A distinguishing feature of incomplete longitudinal data analysis is the need to address the underlying causes of missing values. Missing data mechanism is classified to three different types due to [1, 2]. These types are missing completely at random, missing at random, and nonrandom missingness. A nonresponse process is missing completely at random (MCAR) if the missingness is independent of both unobserved and observed data, and missing at random (MAR) if, conditional on the observed data, the missingness is independent of the unobserved measurements. A process that is neither MCAR nor MAR is nonrandom (MNAR). For likelihood inference, and when the parameters describing the measurement process are functionally independent of the parameters describing the missingness process, MCAR and MAR are ignorable, in which case the missingness process can be ignored when interest is in inference for the longitudinal process only. The missing data mechanism is referred to as informative if the probability of missingness is related to the underlying response process [3]. Follmann and Wu [4] have shown that informative missing mechanism is a special case of the nonignorable missing mechanism.

Ignoring the missing values with longitudinal data analysis would lead to biased inference. Many authors have tried to model jointly the response process and the missing data process. This modeling framework includes the selection models, pattern mixture models and shared parameter models. In shared parameter models a random effect is shared between the repeated measures model and the missing data mechanism model.

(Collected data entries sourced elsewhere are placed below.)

-- ==== Sys2Proof/Machine/Links.lean ====
section
/-! DEFINITION. The die links: parcels, status and replay (R23 to R33), heartbeat (R35), spare-lane repair (R36 to R40),
training and negotiation (R41 to R47), injection (R48). -/

namespace Sys2Proof.Machine

/-- The FIFO fill of a direction's receiver, as DL_STATUS shows it. -/
def setFill (s : State) (d : Nat) (dir : Dir) (n : Nat) : State :=
  match dir with
  | .up => s.put (.DL_STATUS d) F.DL_STATUS_FILL_UP n
  | .dn => s.put (.DL_STATUS d) F.DL_STATUS_FILL_DN n

/-- A DL_ERR bit with its class: 0 LINK_RECENTRE, 1 LINK_REPAIR, 2 LINK_SPARE_OUT, 3 DIE_STOP, 4 DIE_REFUSED (R434). -/
def linkErr (s : State) (d b cls sev : Nat) : State := s.raise (.DL_ERR d) b cls (0x2100 + d) none sev 0

/-! ### Injected errors of the sender (R48) -/

/-- A byte with the bits of one of two lanes inverted; its bits go to the lanes alternately (R28; for the status lanes
DEDUCED, log entry 90). -/
def flipByte (k : Nat) (b : BitVec 8) : BitVec 8 :=
  (List.range 4).foldl (fun b u => b ^^^ ((1 : BitVec 8) <<< (2 * u + k))) b

/-- A parcel with one lane of a group inverted: codes 1 to 32 data, 33 to 36 check, 37 and 38 sequence, 39 and 40 status
(R22, R28). -/
def flipLane (g code : Nat) (p : Parcel) : Parcel :=
  if 1 ≤ code ∧ code ≤ 32 then
    { p with bits := (List.range 4).foldl (fun b u =>
        b ^^^ ((1 : BitVec 1024) <<< (128 * g + 32 * u + (code - 1)))) p.bits }
  else if 33 ≤ code ∧ code ≤ 36 then
    { p with crc := (List.range 4).foldl (fun b u => b ^^^ ((1 : BitVec 128) <<< (16 * g + 4 * u + (code - 33)))) p.crc }
  else if (code = 37 ∨ code = 38) ∧ g = 0 then
    { p with seq := flipByte (code - 37) p.seq }
  else if (code = 39 ∨ code = 40) ∧ g = 0 then { p with stat := flipByte (code - 39) p.stat }
  else p

/-- The other direction of a link. -/
def otherDir : Dir → Dir
  | .up => .dn
  | .dn => .up

/-- A status lane of a direction carries status bytes for the other one: inverted, it inverts the byte that is under way
there (R22, R30). -/
def flipStatus (s : State) (d : Nat) (dir : Dir) (g code : Nat) : State :=
  let l := s.link d (otherDir dir)
  if (code = 39 ∨ code = 40) ∧ g = 0 then
    s.setLink d (otherDir dir) { l with status := (l.status.take 1).map (flipByte (code - 39)) ++ l.status.drop 1 }
  else s

/-- What DL_INJECT does to the next parcel of a direction, and the register after it (R48). COUNT counts down as parcels are
inverted, so that it reads 0 when LANE_FLIP clears (DESIGN CHOICE, log entry 91: R48 says only that LANE_FLIP is cleared when
done). -/
def injectParcel (s : State) (d : Nat) (dir : Dir) (p : Parcel) : Parcel × State :=
  let r := Reg.DL_INJECT d
  let crcF := match dir with | .up => F.DL_INJECT_CRC_UP | .dn => F.DL_INJECT_CRC_DN
  let hit := s.bit r F.DL_INJECT_LANE_FLIP && s.get r F.DL_INJECT_DIR == (match dir with | .up => 0 | .dn => 1)
  let p1 := if s.bit r crcF then { p with crc := p.crc ^^^ 1 } else p
  let s1 := if s.bit r crcF then s.put r crcF 0 else s
  if hit then
    let n := s1.get r F.DL_INJECT_COUNT - 1
    let s2 := s1.put r F.DL_INJECT_COUNT n
    let g := s.get r F.DL_INJECT_GROUP
    let code := s.get r F.DL_INJECT_LANE
    (flipLane g code p1, flipStatus (if n = 0 then s2.put r F.DL_INJECT_LANE_FLIP 0 else s2) d dir g code)
  else (p1, s1)

/-! ### Parcels, status bytes and replay -/

/-- The status byte for a parcel (R30): odd parity over all eight bits. -/
def statusByte (seq : Nat) (good : Bool) : Byte :=
  let b : Byte := BitVec.ofNat 8 (seq % 32 + (if good then 0x20 else 0x40))
  if parity b.toNat = 0 then b ||| 0x80 else b

/-- The register that holds the error count of a lane by position (R36, R450): group 0 in DL_LANE_ERR, groups 1 to 7 in
FLT_LANE. -/
def laneReg (d : Nat) (dir : Dir) (g pos : Nat) : Reg :=
  if g = 0 then (match dir with | .up => .DL_LANE_ERR_UP d (pos / 8) | .dn => .DL_LANE_ERR_DN d (pos / 8))
  else .FLT_LANE d (match dir with | .up => 0 | .dn => 1) g (pos / 8)

/-- IOD cycles of the counting window of a link (R37). -/
def laneWindow (s : State) (d : Nat) : Nat := s.get (.DL_REPAIR_CFG d) F.DL_REPAIR_CFG_WINDOW_US * 2000

/-- Adds one to the error count of a lane; a count that rises is noted with its cycle for as long as the window of R37
lasts. -/
def countLane (s : State) (d : Nat) (dir : Dir) (g pos : Nat) : State :=
  let r := laneReg d dir g pos
  let l := s.link d dir
  let s := if s.get r (F.DL_LANE_ERR_UP_CNT (pos % 8)) < 255 then
      s.setLink d dir { l with
        rises := l.rises.filter (fun e => decide (s.cycle < e.2.2 + laneWindow s d)) ++ [(g, pos, s.cycle)] }
    else s
  s.inc r (F.DL_LANE_ERR_UP_CNT (pos % 8))

/-- Whether a lane's count has risen by THRESH or more within WINDOW_US (R37). -/
def laneDue (s : State) (d : Nat) (dir : Dir) (g pos : Nat) : Bool :=
  let n := ((s.link d dir).rises.filter (fun e =>
    e.1 == g && e.2.1 == pos && decide (s.cycle < e.2.2 + laneWindow s d))).length
  decide (1 ≤ n) && decide (s.get (.DL_REPAIR_CFG d) F.DL_REPAIR_CFG_THRESH ≤ n)

/-- Whether a link covers the sequence byte with the CRC of group 0: the CRCSEQ feature (R42, R43). -/
def crcSeq (s : State) (d : Nat) : Bool := (s.rd (.DL_FEAT_EFF d)).getLsbD 7
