/-- A queue context read by the engine: one that is lost resets its function by steps 2 to 5 of R336, with Uncorrectable Internal
Error in its AER (R447). -/
def queueSram (s : State) (f : FnId) (q : Nat) : Bool × State :=
  let e := s.iodSram 11 f.unit q
  if !e.1 then (false, e.2)
  else
    let s := resetWithVfs e.2 f
    (true, (aerLog s f .nonFatal 22).2)

/-- A write of a register of a queue pair, whose context is read first and written. -/
def queueWrite (s : State) (f : FnId) (q : Nat) (act : State → State) : State :=
  match queueSram s f q with
  | (true, s) => s
  | (false, s) => sramWrite (act s) 11 f.unit q

/-- A write of a BAR 0 register by the host. Base registers accept writes only while the queue is DISABLED, or FROZEN with
BUSY clear (R367). -/
def barWrite (s : State) (f : FnId) (r : Reg) (v : Word) : State :=
  let out (o : Out) : State := match o with | .next t => t | _ => s
  match r with
  | .QP_SQ_TAIL _ q => queueWrite s f q (fun s => out (execSqTailDoorbell f (Fin.ofNat 16 q) (v.setWidth 32) s))
  | .QP_CQ_HEAD _ q => queueWrite s f q (fun s => out (execCqHeadDoorbell f (Fin.ofNat 16 q) (v.setWidth 32) s))
  | .QP_CTL _ q => queueWrite s f q (fun s => qpCtl s f q (v.setWidth 32))
  | .QP_SQ_BASE _ q | .QP_CQ_BASE _ q => queueWrite s f q (fun s =>
    if qState s f q = 0 ∨ (qState s f q = 2 ∧ ¬ queueBusy s f q) then s.wr r (r.written (s.rd r) v) else s)
  | .PWR_PKG p => out (execPwrPkgWrite (Fin.ofNat 8 p) v s)
  | .PWR_DIE p => out (execPwrDieWrite (Fin.ofNat 8 p) v s)
  | _ => s

/-- Offset of the MSI-X table and of the PBA in BAR 0 (R321). -/
def tableOff (f : FnId) : Nat := if isPf f then 0x10000 else 0x2000
def pbaOff (f : FnId) : Nat := if isPf f then 0x18000 else 0x3000

/-- Bytes of the MSI-X table. -/
def tableSize (s : State) (f : FnId) : Nat := 16 * (fnQueues s f + 1)

/-- Whether an access has a natural size of 4 or 8 bytes. -/
def natural (off n : Nat) : Bool := (n == 4 || n == 8) && off % n == 0

/-- A dword of the MSI-X table; Vector Control is masked after reset. -/
def tableWord (s : State) (f : FnId) (i : Nat) : Nat := ((s.fn f).msix.getD i (if i % 4 = 3 then 1 else 0)).toNat % 2 ^ 32

/-- A dword of the PBA. -/
def pbaWord (s : State) (f : FnId) (i : Nat) : Nat := (s.fn f).pba / 2 ^ (32 * i) % 2 ^ 32

/-- Whether a byte of BAR 0 belongs to a register, the MSI-X table or the PBA. -/
def barUsed (s : State) (f : FnId) (off : Nat) : Bool :=
  (barReg s f (off / 4 * 4)).isSome || (match barReg s f (off / 8 * 8) with | some (_, k) => k == 8 | none => false) ||
  (decide (tableOff f ≤ off) && decide (off < tableOff f + tableSize s f)) || (decide (pbaOff f ≤ off) && decide (off < pbaOff f + 8))

/-- Whether an access touches nothing: it reads zero and writes nothing (R321). -/
def barHole (s : State) (f : FnId) (off n : Nat) : Bool := !(List.range n).any (fun i => barUsed s f (off + i))

/-- The bytes a read of BAR 0 returns, none for an access that a register does not accept (R322). -/
def barBytes (s : State) (f : FnId) (off n : Nat) : Option (List Byte) :=
  if barHole s f off n then some (leBytes n 0)
  else if ¬ natural off n then none
  else if tableOff f ≤ off ∧ off + n ≤ tableOff f + tableSize s f then
    some ((List.range (n / 4)).flatMap (fun i => leBytes 4 (tableWord s f ((off - tableOff f) / 4 + i))))
  else if pbaOff f ≤ off ∧ off < pbaOff f + 8 then
    some ((List.range (n / 4)).flatMap (fun i => leBytes 4 (pbaWord s f ((off - pbaOff f) / 4 + i))))
  else
    match barReg s f off with
    | some (r, k) => if n = k then some (leBytes n (barView s f r).toNat) else none
    | none => none

/-- Dwords written into the MSI-X table: an unmasked vector that is pending leaves (R324). -/
def tableWrite (s : State) (f : FnId) (off : Nat) (bs : List Byte) : State :=
  let i := (off - tableOff f) / 4
  let x := s.fn f
  let s := s.setFn f { x with msix := (List.range (bs.length / 4)).foldl (fun (m : NMap Word) j =>
    let v := ofBytes ((bs.drop (4 * j)).take 4)
    let v := if (i + j) % 4 = 0 then v / 4 * 4 else if (i + j) % 4 = 3 then v % 2 else v
    m.set (i + j) (BitVec.ofNat 64 v)) x.msix }
  sendPending s f

/-- A host write into BAR 0 (R322): an access that a register does not accept, or that leaves out some of its bytes, is discarded and
logged. -/
def barStore (s : State) (f : FnId) (off : Nat) (bs : List Byte) (en : List Bool) : State :=
  let n := bs.length
  if barHole s f off n then s
  else if ¬ natural off n ∨ en.contains false then fnErr s f 0
  else if tableOff f ≤ off ∧ off + n ≤ tableOff f + tableSize s f then tableWrite s f off bs
  else if pbaOff f ≤ off ∧ off < pbaOff f + 8 then s
  else
    match barReg s f off with
    | some (r, k) => if n = k then barWrite s f r (BitVec.ofNat 64 (ofBytes bs)) else fnErr s f 0
    | none => fnErr s f 0

/-! ### Inbound requests (R331, R333) -/

/-- A completion leaves. -/
def complete (s : State) (p : Fin 8) (fn : Nat) (st : CplStatus) (bs : List Byte) : State :=
  sendTlp s p (.completion p fn st bs)

/-- Step 4 of R331: Unsupported Request, logged in the PF. -/
def unsupported (s : State) (p : Fin 8) (posted : Bool) : State :=
  let s := fnErr s (.pf p) 0
  if posted then s else complete s p 0 .ur []

/-- The function a Routing ID names (R318). -/
def fnByNum (s : State) (p : Fin 8) (n : Nat) : Option FnId :=
  if n = 0 then (if s.folio.portEnabled p then some (.pf p) else none)
  else
    match (portVfs s p)[n - 1]? with
    | some v => let f : FnId := .vf (Fin.ofNat 4096 v); if fnExists s f then some f else none
    | none => none

/-- What a write of a configuration dword causes (R324, R335 to R337). -/
def cfgWriteEffect (s : State) (f : FnId) (off : Nat) (v : BitVec 32) (m : BitVec 32) : State :=
  let p := fnPort8 s f
  let hit (b : Nat) : Bool := m.getLsbD b
  let store (s : State) : State := setCfg s f off (cfgMerge s f off v m)
  match off with
  | 0x04 =>
    let on := if hit 2 then v.getLsbD 2 else bme s f
    let keep (s : State) : State := setCfg s f off ((cfgMerge s f off v m &&& ~~~ 4) ||| (cfg s f off &&& 4))
    let s := withIntx s p keep
    if on then busMasterOn s f else busMasterOff s f
  | 0x44 =>
    if hit 0 ∧ isPf f then
      if v.extractLsb' 0 2 = 3 then toD3 s f
      else if v.extractLsb' 0 2 = 0 then toD0 s f
      else s
    else s
  | 0x50 => sendPending (withIntx s p store) f
  | 0x78 =>
    let s := store s
    if hit 15 ∧ v.getLsbD 15 then startFlr s f else s
  | 0x160 =>
    if isPf f ∧ hit 0 ∧ ¬ v.getLsbD 0 then store (vfEnableOff s p) else store s
  | _ => store s

/-- The mask of the enabled bytes of a write of `n` bytes at an offset within a dword. -/
def dwMask (off n : Nat) (en : List Bool) : BitVec 32 :=
  let on (i : Nat) : Nat := if en.getD i true then 0xFF * 2 ^ (8 * i) else 0
  BitVec.ofNat 32 (((List.range n).map on).sum * 2 ^ (8 * (off % 4)))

Many authors have proposed a shared parameter model for longitudinal data subject to informative missingness. Wu and Carroll [3, 5] proposed a model for continuous normally distributed longitudinal data. Follmann and Wu [4, 6, 7, 8, 9] proposed models for binary longitudinal responses. Albert and Follmann [10] proposed methodology for longitudinal count data.

The EM algorithm [11] can be used to obtain the maximum-likelihood estimates for incomplete data. However, in the nonrandom case, the simplicity of the EM algorithm is lost. The expectation step is problematic and does not admit a closed form solution. Also, in some situations, the M-step is computationally unattractive. Many authors have tried to introduce new variants of the EM algorithm that can overcome the complexity of the E-step. A possible solution for the intractable E-step is to use the Monte Carlo EM algorithm [12, 13] and a stochastic version of the EM algorithm [13-18][13]. A relatively recent review of the EM algorithm and its extensions is in [19] and references therein. The stochastic EM (SEM) algorithm is a stochastic version of the EM algorithm, which has been introduced by [14], and subsequently in [16], as a way for executing the E-step using simulation.

The EM algorithm does not provide directly the standard errors of the estimates. Hence, methods for evaluating these standard errors need to be considered. Several methods have been introduced to solve this problem, see for example, Louis [20, 21, 22]. Efron [23] and [24] have introduced a stochastic version of the Louis’ method (the Monte Carlo method).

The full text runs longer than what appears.